The rapid development of the technology has attracted attention from lawmakers in several countries. Many experts say new regulations are needed to govern AI because of its potential impact on national security, jobs and education.

The European Commission, which is debating the EU AI Act, may not be inclined to ban AI, European Commission Executive Vice-President Margrethe Vestager tweeted.

“No matter which #tech we use, we have to continue to advance our freedoms & protect our rights. That’s why we don’t regulate #AI technologies, we regulate the uses of #AI,” she wrote. “Let’s not throw away in a few years what has taken decades to build.”

The EC did not respond to a request for comment.

On Wednesday, Elon Musk and a group of artificial intelligence experts and industry executives called for a six-month pause in developing systems more powerful than OpenAI’s newly launched GPT-4, in an open letter citing potential risks to society.

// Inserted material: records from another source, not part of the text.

-- ==== Sys2Proof/WellFormed.lean ====
section
/-! DEFINITION. Which commands are written as their row of the table says. -/

namespace Sys2Proof

/-- A command is well formed unless it is a COMMAND_UNKNOWN whose code is one of the known codes 0 to 7
(R141). Every other operand is of a type that holds exactly the values the spec allows. -/
def Instr.wellFormed : Instr → Bool
  | .commandUnknown _ code _ => decide (8 ≤ code.toNat)
  | _ => true

end Sys2Proof
end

OpenAI has not provided details on how it trains its AI model.

“The lack of transparency is the real problem,” said Johanna Bjorklund, AI researcher and associate professor at Umea University in Sweden. “If you do AI research, you should be very transparent about how you do it,”

ChatGPT is estimated to have reached 100 million monthly active users in January, just two months after launch, making it the fastest-growing consumer application in history, according to a UBS study published last month.